■ **Exercise goal**:
Word for word, retype each record shown below.

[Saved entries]
-- ==== Sys2Proof/Machine/Analyzer.lean ====
section
/-!
DEFINITION. Unit SPA: FEED, TIME, FREQUENCY and CHANGE_WINDOWING (42_analyzer.md).
-/

namespace Sys2Proof.Machine

/-- Step 3 of a frame: the time snapshot of the raw samples (42_analyzer.md R132). -/
def spaTime (u : Spa) : List Byte × Nat := drawMap timeByte u.acc.buf u.draws

/-- Step 4 of a frame: the samples under the window in force (42_analyzer.md R133). -/
def spaWindowed (u : Spa) (d : Nat) : List F32 × Nat :=
  drawMap (fun xw => fmul32 .spa xw.1 xw.2) (u.acc.buf.zip (weightsFor u.wlut u.win)) d

/-- The transform's input: real parts with imaginary parts +0.0 (42_analyzer.md R133, 43_double_buffered.md R162). -/
def realInput (xs : List F32) : List (F32 × F32) := xs.map fun x => (x, posZero)

/-- Step 5 of a frame: what the transform is given of the windowed samples, with no draw to be seen in it
(42_analyzer.md R134, 44_window_numerics.md R181; log 23). -/
def spaInput (windowed : List F32) : List (F32 × F32) := realInput (windowed.map engineValue)

/-- Step 6 of a frame: the first N/2 bins, each to its smoothing memory and byte (42_analyzer.md R135). -/
def spaBins (p : Params) (sm : List F32) (out : List (F32 × F32)) (d : Nat) : List (F32 × Byte) × Nat :=
  drawMap (fun sb => spaBin p sb.1 sb.2) (sm.zip (out.take (p.n / 2))) d

/-- `SpaFrame`: steps 3 to 6 on a full accumulator (42_analyzer.md R131). -/
def spaFrame (p : Params) (u : Spa) : Spa :=
  let time := spaTime u
  let windowed := spaWindowed u time.2
  let out := fft p.n (spaInput windowed.1)
  let bins := spaBins p u.sm out windowed.2
  { u with
    tsnap := time.1
    wre := out.map Prod.fst
    wim := out.map Prod.snd
    sm := bins.1.map Prod.fst
    fsnap := bins.1.map Prod.snd
    scratch := Config.scratchAfter p.n (spaInput windowed.1) u.scratch
    draws := bins.2 }

/-- Steps 3 to 7 on a full accumulator: the frame, then the accumulator emptied (42_analyzer.md R130, R131). -/
def spaComplete (p : Params) (u : Spa) : Spa := { spaFrame p u with acc := accEmpty (spaFrame p u).acc }

/-- The frame loop of FEED (42_analyzer.md R130); `fuel` bounds the passes, and a block of `L` samples needs at most
`L + 2` (log 17). -/
def feedLoop (p : Params) : (fuel : Nat) → Spa → List F32 → Bool → Spa × Bool
  | 0, u, _, produced => (u, produced)
  | fuel + 1, u, rem, produced =>
    let r := accFill p.n u.acc rem
    if accIsFull p.n r.1 then
      let after := spaComplete p { u with acc := r.1 }
      if r.2.isEmpty then (after, true) else feedLoop p fuel after r.2 true
    else ({ u with acc := r.1 }, produced)

/-- FEED (42_analyzer.md R130). -/
def execFeed (samples : List F32) (s : State) : Host.Outcome State Fault Refusal :=
  if spaInRange s.fftSizes s.params s.spa then
    let r := feedLoop s.params (samples.length + 2) s.spa samples false
    .next ({ s with spa := r.1 }.respond (infoFlag r.2) [])
  else .fault .spaNotAState

/-- TIME (42_analyzer.md R145). -/
def execTime (lout : BitVec 24) (s : State) : Host.Outcome State Fault Refusal :=
  if spaInRange s.fftSizes s.params s.spa then
    if lout.toNat ≠ s.params.n then .next (s.raise .length (infoOf s.params.n))
    else .next (s.respond (infoOf s.params.n) (s.spa.tsnap.map byteWord))
  else .fault .spaNotAState

/-- FREQUENCY (42_analyzer.md R146). -/
def execFrequency (lout : BitVec 24) (s : State) : Host.Outcome State Fault Refusal :=
  if spaInRange s.fftSizes s.params s.spa then
    if lout.toNat ≠ s.params.n / 2 then .next (s.raise .length (infoOf (s.params.n / 2)))
    else .next (s.respond (infoOf (s.params.n / 2)) (s.spa.fsnap.map byteWord))
  else .fault .spaNotAState

/-- CHANGE_WINDOWING (42_analyzer.md R148). -/
def execChangeWindowing (idx : Byte) (s : State) : Host.Outcome State Fault Refusal :=
  if spaInRange s.fftSizes s.params s.spa then .next ({ s with spa := { s.spa with win := idx } }.respond 0 [])
  else .fault .spaNotAState

end Sys2Proof.Machine
end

■ **The answer**:
-- ==== Sys2Proof/Machine/Analyzer.lean ====
section
/-!
DEFINITION. Unit SPA: FEED, TIME, FREQUENCY and CHANGE_WINDOWING (42_analyzer.md).
-/

namespace Sys2Proof.Machine

/-- Step 3 of a frame: the time snapshot of the raw samples (42_analyzer.md R132). -/
def spaTime (u : Spa) : List Byte × Nat := drawMap timeByte u.acc.buf u.draws

/-- Step 4 of a frame: the samples under the window in force (42_analyzer.md R133). -/
def spaWindowed (u : Spa) (d : Nat) : List F32 × Nat :=
  drawMap (fun xw => fmul32 .spa xw.1 xw.2) (u.acc.buf.zip (weightsFor u.wlut u.win)) d

/-- The transform's input: real parts with imaginary parts +0.0 (42_analyzer.md R133, 43_double_buffered.md R162). -/
def realInput (xs : List F32) : List (F32 × F32) := xs.map fun x => (x, posZero)

/-- Step 5 of a frame: what the transform is given of the windowed samples, with no draw to be seen in it
(42_analyzer.md R134, 44_window_numerics.md R181; log 23). -/
def spaInput (windowed : List F32) : List (F32 × F32) := realInput (windowed.map engineValue)

/-- Step 6 of a frame: the first N/2 bins, each to its smoothing memory and byte (42_analyzer.md R135). -/
def spaBins (p : Params) (sm : List F32) (out : List (F32 × F32)) (d : Nat) : List (F32 × Byte) × Nat :=
  drawMap (fun sb => spaBin p sb.1 sb.2) (sm.zip (out.take (p.n / 2))) d

/-- `SpaFrame`: steps 3 to 6 on a full accumulator (42_analyzer.md R131). -/
def spaFrame (p : Params) (u : Spa) : Spa :=
  let time := spaTime u
  let windowed := spaWindowed u time.2
  let out := fft p.n (spaInput windowed.1)
  let bins := spaBins p u.sm out windowed.2
  { u with
    tsnap := time.1
    wre := out.map Prod.fst
    wim := out.map Prod.snd
    sm := bins.1.map Prod.fst
    fsnap := bins.1.map Prod.snd
    scratch := Config.scratchAfter p.n (spaInput windowed.1) u.scratch
    draws := bins.2 }

/-- Steps 3 to 7 on a full accumulator: the frame, then the accumulator emptied (42_analyzer.md R130, R131). -/
def spaComplete (p : Params) (u : Spa) : Spa := { spaFrame p u with acc := accEmpty (spaFrame p u).acc }

/-- The frame loop of FEED (42_analyzer.md R130); `fuel` bounds the passes, and a block of `L` samples needs at most
`L + 2` (log 17). -/
def feedLoop (p : Params) : (fuel : Nat) → Spa → List F32 → Bool → Spa × Bool
  | 0, u, _, produced => (u, produced)
  | fuel + 1, u, rem, produced =>
    let r := accFill p.n u.acc rem
    if accIsFull p.n r.1 then
      let after := spaComplete p { u with acc := r.1 }
      if r.2.isEmpty then (after, true) else feedLoop p fuel after r.2 true
    else ({ u with acc := r.1 }, produced)

/-- FEED (42_analyzer.md R130). -/
def execFeed (samples : List F32) (s : State) : Host.Outcome State Fault Refusal :=
  if spaInRange s.fftSizes s.params s.spa then
    let r := feedLoop s.params (samples.length + 2) s.spa samples false
    .next ({ s with spa := r.1 }.respond (infoFlag r.2) [])
  else .fault .spaNotAState

/-- TIME (42_analyzer.md R145). -/
def execTime (lout : BitVec 24) (s : State) : Host.Outcome State Fault Refusal :=
  if spaInRange s.fftSizes s.params s.spa then
    if lout.toNat ≠ s.params.n then .next (s.raise .length (infoOf s.params.n))
    else .next (s.respond (infoOf s.params.n) (s.spa.tsnap.map byteWord))
  else .fault .spaNotAState

/-- FREQUENCY (42_analyzer.md R146). -/
def execFrequency (lout : BitVec 24) (s : State) : Host.Outcome State Fault Refusal :=
  if spaInRange s.fftSizes s.params s.spa then
    if lout.toNat ≠ s.params.n / 2 then .next (s.raise .length (infoOf (s.params.n / 2)))
    else .next (s.respond (infoOf (s.params.n / 2)) (s.spa.fsnap.map byteWord))
  else .fault .spaNotAState

/-- CHANGE_WINDOWING (42_analyzer.md R148). -/
def execChangeWindowing (idx : Byte) (s : State) : Host.Outcome State Fault Refusal :=
  if spaInRange s.fftSizes s.params s.spa then .next ({ s with spa := { s.spa with win := idx } }.respond 0 [])
  else .fault .spaNotAState

end Sys2Proof.Machine
end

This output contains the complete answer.